### Your goal:
Below is some data. Retype exactly the lines starting at the one with "written forms. -/" and ending at the one with "(Pseudo.roll 5#32).expand.map encode".

[Opening Data records section]

-- ==== Sys2Proof/Tests/Slice0.lean ====
section
/-! SUPPORT. Tests. Expected results are the spec's: 95_test_vectors.md by the names it gives its vectors, the examples
of the rules, or hand calculation from the rules' formulas. `test_witness_…` theorems show concrete states and operands
that meet the hypotheses of a statement of the Obligations file, clause by clause. `decide +kernel` stands where
rational arithmetic is evaluated; it is the kernel's own evaluation and adds no axiom. -/

namespace Sys2Proof.Tests

set_option Elab.async false

open Sys2Proof Sys2Proof.Machine

/-! ## Small states -/

/-- No instance, no fault, `RON = 2`, `ROFF = 3`, the default Tone Table. -/
def s0 : State :=
  { osc := none, env := none, rng := 0, ctrl := 0#32, ron := 2#32, roff := 3#32, fault := false, fcause := 0#4,
    fcmdl := 0#32, fcmdh := 0#32, tones := Config.toneDefault, cmd := 0#64, fin := .finite 0, rsp := none,
    inbox := [], resets := 0 }

/-- `s0` in fault state after `OSC.START 0x45, 8000` (program P4). -/
def sFault : State := { s0 with fault := true, fcause := 0x9#4, fcmdl := 0x00001F40#32, fcmdh := 0x10450000#32 }

/-- The instance of vector O1 at index `n`. -/
def oscAt (n : Nat) : OscInst :=
  { fLo := 697, fHi := 1209, phiLo := ⟨0⟩, phiHi := ⟨0⟩, rate := 8000, n := n }

/-- `s0` with an oscillator instance at index `n`. -/
def sOsc (n : Nat) : State := { s0 with osc := some (oscAt n) }

/-- The instance of vector V1 (N 8, ron 2, roff 2, d 2) at index `k`. -/
def envAt (k : Nat) : EnvInst := { total := 8, ron := 2, roff := 2, d := 2, k := k }

/-- `s0` with that envelope instance. -/
def sEnv (k : Nat) : State := { s0 with env := some (envAt k) }

/-- Both instances, in fault state: vector K14's start. -/
def sBoth : State := { sFault with osc := some (oscAt 1), env := some (envAt 3) }

/-- The state a result goes on with. -/
def after (r : Result) : State :=
  match r with
  | .next t => t
  | .fault _ => s0
  | .refused _ => s0

/-- The status, integer and `STATUS` after presenting a word beside `fin = 1.0`. -/
def seen (w : CmdWord) (s : State) : Option (BitVec 4 × Word32) × Word32 :=
  let t := after (present w (.finite 1) s)
  (t.rsp.map fun r => (r.st, r.i), statusWord t)

/-! ## Well-formedness: an ill-formed term for each check -/

theorem test_wf_refuses_a_rate_of_33_bits : (Instr.oscStart 0x31#8 4294967296).wellFormed = false := by decide
theorem test_wf_refuses_a_count_of_33_bits : (Instr.envStart false 4294967296).wellFormed = false := by decide
theorem test_wf_refuses_a_depth_of_9_bits : (Instr.qnt 256).wellFormed = false := by decide
theorem test_wf_refuses_a_written_index_of_9_bits : (Instr.wrc 256 0#32).wellFormed = false := by decide
theorem test_wf_refuses_a_read_index_of_9_bits : (Instr.rdc 256).wellFormed = false := by decide

theorem test_wf_accepts_the_largest_operands :
    (Instr.oscStart 0xFF#8 4294967295).wellFormed = true ∧ (Instr.envStart true 4294967295).wellFormed = true ∧
    (Instr.qnt 255).wellFormed = true ∧ (Instr.wrc 255 0xFFFFFFFF#32).wellFormed = true ∧
    (Instr.rdc 255).wellFormed = true := by decide

/-! ## Decoding: one word or more for every constructor, written out from rule R73's patterns -/

/-- `10 ss 0000 rrrrrrrr`, with `'5'` = 0x35 and 8000 = 0x1F40 (rule R103). -/
theorem test_decode_oscStart : decode 0x1035000000001F40#64 = .ok (.oscStart 0x35#8 8000) := by decide

theorem test_decode_oscNext : decode 0x1100000000000000#64 = .ok .oscNext := by decide

/-- `20 0u 0000 nnnnnnnn` with u = 0 and u = 1, 0x640 = 1600 (program P5, vector E20). -/
theorem test_decode_envStart :
    decode 0x2000000000000640#64 = .ok (.envStart false 1600) ∧
    decode 0x2001000000000008#64 = .ok (.envStart true 8) := by decide

theorem test_decode_envNext : decode 0x2100000000000000#64 = .ok .envNext := by decide
theorem test_decode_nseNext : decode 0x3000000000000000#64 = .ok .nseNext := by decide
theorem test_decode_rngDraw : decode 0x3100000000000000#64 = .ok .rngDraw := by decide

/-- Vector X7: the largest seed. -/
theorem test_decode_rngSeed : decode 0x32000000FFFFFFFF#64 = .ok (.rngSeed 0xFFFFFFFF#32) := by decide

/-- `40 bb 0000 00000000`: B = 24 is 0x18 (section 2.5 of the vectors). -/
theorem test_decode_qnt : decode 0x4018000000000000#64 = .ok (.qnt 24) := by decide

/-- Vector K1: `WRC RON, 40`. -/
theorem test_decode_wrc : decode 0x5001000000000028#64 = .ok (.wrc 1 40#32) := by decide

/-- Vector E11: index 6 is a legal encoding. -/
theorem test_decode_rdc : decode 0x5106000000000000#64 = .ok (.rdc 6) := by decide

theorem test_decode_clr : decode 0x5200000000000000#64 = .ok .clr := by decide

/-- Vectors E1 to E10: words that are no command. -/
theorem test_decode_rejects_by_name :
    decode 0x0000000000000000#64 = .error .unassignedOp ∧ decode 0xFFFFFFFFFFFFFFFF#64 = .error .unassignedOp ∧
    decode 0x1200000000000000#64 = .error .unassignedOp ∧ decode 0x5300000000000000#64 = .error .unassignedOp ∧
    decode 0x1100000000000001#64 = .error .nonzeroImm ∧ decode 0x1031000100001F40#64 = .error .nonzeroZ ∧
    decode 0x2002000000000008#64 = .error .nonzeroA ∧ decode 0x3201000000000000#64 = .error .nonzeroA ∧
    decode 0x4010000000000001#64 = .error .nonzeroImm ∧ decode 0x5200000000000001#64 = .error .nonzeroImm := by decide

/-- Rule R52's example, read back; and the response integer of vector Q2, 0xFFFF8000, written out by hand. -/
theorem test_bytes_least_significant_first :
    decodeBytes [0x40#8, 0x1F#8, 0#8, 0#8, 0#8, 0#8, 0x31#8, 0x10#8, 0xAA#8]
      = .ok (.oscStart 0x31#8 8000, [0xAA#8]) ∧
    (⟨0x0#4, Sample.ofRat 0, 0xFFFF8000#32⟩ : Response).intBytes = [0x00#8, 0x80#8, 0xFF#8, 0xFF#8] ∧
    resultOfBytes [0x40#8, 0x1F#8, 0x01#8, 0x02#8] = some 0x02011F40#32 ∧ resultOfBytes [0#8, 0#8, 0#8] = none := by
  decide

/-- The table's numbering, and rule R84's and R85's written forms. -/
theorem test_table_word_and_syntax :
    decodeTableWord 64 0x5001000000000028 = some (.wrc 1 40#32) ∧ decodeTableWord 64 0 = none ∧
    (Instr.wrc 1 40#32).written = "WRC RON, 40" ∧ (Instr.envStart true 8).written = "ENV.START 8, ROFF" ∧
    (Pseudo.roll 5#32).expand.map encode = [0x5001000000000005#64, 0x5002000000000005#64] := by decide

/-! ## One step -/

/-- Vectors E1, E5, E7: `E_ILLEGAL`, and the record of the whole word. -/
theorem test_illegal_words :
    seen 0x0000000000000000#64 s0 = (some (0x8#4, 0#32), 0x00000801#32) ∧
    seen 0x1100000000000001#64 s0 = (some (0x8#4, 0#32), 0x00000801#32) ∧
    (after (present 0x2002000000000008#64 (.finite 1) s0)).fcmdh = 0x20020000#32 ∧
    (after (present 0x2002000000000008#64 (.finite 1) s0)).fcmdl = 0x00000008#32 := by decide +kernel

/-- The example of rule R103 (default table), whatever the draws are: two of them, in order. -/
theorem test_oscStart_takes_the_tone_pair :
    (after (present 0x1035000000001F40#64 (.finite 1) s0)).osc.map (fun o => (o.fLo, o.fHi, o.rate, o.n))
      = some (770, 1336, 8000, 0) := by decide +kernel

/-- Vectors E15 and E16: the symbol is checked before the rate. -/
theorem test_oscStart_checks_symbol_then_rate :
    seen 0x1031000000000000#64 s0 = (some (0xA#4, 0#32), 0x00000A01#32) ∧
    seen 0x1045000000000000#64 s0 = (some (0x9#4, 0#32), 0x00000901#32) := by decide +kernel

/-- The example of rule R105: phases π/2 and π give −0.5 at index 0. -/
theorem test_oscNext_of_the_example :
    (after (exec .oscNext { s0 with osc := some ⟨770, 1336, ⟨1 / 2⟩, ⟨1⟩, 8000, 0⟩ })).rsp
      = some ⟨0x0#4, Sample.ofRat (-1 / 2), 0#32⟩ := by decide +kernel

/-- Vector O13: the last index answers and sets `OSC_OVF`; the next `OSC.NEXT` faults `E_IDXOVF`. -/
theorem test_oscNext_runs_out :
    seen 0x1100000000000000#64 (sOsc 4294967295) = (some (0x0#4, 0#32), 0x00000012#32) ∧
    seen 0x1100000000000000#64 (sOsc 4294967296) = (some (0xC#4, 0#32), 0x00000C13#32) := by decide +kernel

/-- Vectors V14 and V13: divisor 0 faults in reference mode, and not in corrected mode. -/
theorem test_envStart_zero_divisor :
    seen 0x2001000000000005#64 { s0 with ron := 0#32, roff := 2#32 } = (some (0xA#4, 0#32), 0x00000A01#32) ∧
    seen 0x2001000000000005#64 { s0 with ron := 0#32, roff := 2#32, ctrl := 1#32 }
      = (some (0x0#4, 0#32), 0x00000004#32) := by decide +kernel

/-- Vectors V15 and V20: an empty envelope is at its end; `UO = 0` ignores `ROFF`. -/
theorem test_envStart_empty_and_default_roll_off :
    seen 0x2001000000000000#64 { s0 with ron := 0#32 } = (some (0x0#4, 0#32), 0x0000000C#32) ∧
    (after (exec (.envStart false 8) { s0 with roff := 7#32 })).env = some (envAt 0) := by decide +kernel

/-- Vectors V1 and V18: the second gain is −0.5, the eighth 0.5; then `END`. -/
theorem test_envNext_of_v1 :
    (after (exec .envNext (sEnv 1))).rsp = some ⟨0x0#4, Sample.ofRat (-1 / 2), 0#32⟩ ∧
    (after (exec .envNext (sEnv 7))).rsp = some ⟨0x0#4, Sample.ofRat (1 / 2), 0#32⟩ ∧
    seen 0x2100000000000000#64 (sEnv 8) = (some (0x1#4, 0#32), 0x0000000C#32) := by decide +kernel

/-- Vectors V5, V6 and V7: reference and corrected divisor at k = 2, and overlap at k = 2. -/
theorem test_envNext_divisor_and_overlap :
    gain ⟨4, 1, 3, 1, 0⟩ 2 = Sample.ofRat 0 ∧ gain ⟨4, 1, 3, 3, 0⟩ 2 = Sample.ofRat (3 / 4) ∧
    gain ⟨3, 2, 2, 2, 0⟩ 2 = Sample.ofRat (1 / 2) := by decide +kernel

/-- Vectors X1 to X4: the affine map of a draw. -/
theorem test_nseNext_map :
    noiseOf 0 = -1 ∧ noiseOf (1 / 2) = 0 ∧ noiseOf (3 / 4) = 1 / 2 ∧
    noiseOf (1 - 1 / 2 ^ 53) = 1 - 1 / 2 ^ 52 := by decide +kernel

/-- Vector X11: a refused `NSE.NEXT` draws nothing. -/
theorem test_nseNext_refused_draws_nothing :
    (after (exec .nseNext sFault)).rng = 0 ∧ seen 0x3000000000000000#64 sFault = (some (0xF#4, 0#32), 0x00000901#32) := by
  decide +kernel

/-- Rule R144 outside fault state (the value is an open parameter's), and K13's kind of refusal. -/
theorem test_rngDraw_status :
    (seen 0x3100000000000000#64 s0).1 = some (0x0#4, 0#32) ∧ (seen 0x3100000000000000#64 sFault).1 = some (0xF#4, 0#32) := by
  decide +kernel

[Closing Data records section]

### Task solution:
/-- The table's numbering, and rule R84's and R85's written forms. -/
theorem test_table_word_and_syntax :
    decodeTableWord 64 0x5001000000000028 = some (.wrc 1 40#32) ∧ decodeTableWord 64 0 = none ∧
    (Instr.wrc 1 40#32).written = "WRC RON, 40" ∧ (Instr.envStart true 8).written = "ENV.START 8, ROFF" ∧
    (Pseudo.roll 5#32).expand.map encode = [0x5001000000000005#64, 0x5002000000000005#64] := by decide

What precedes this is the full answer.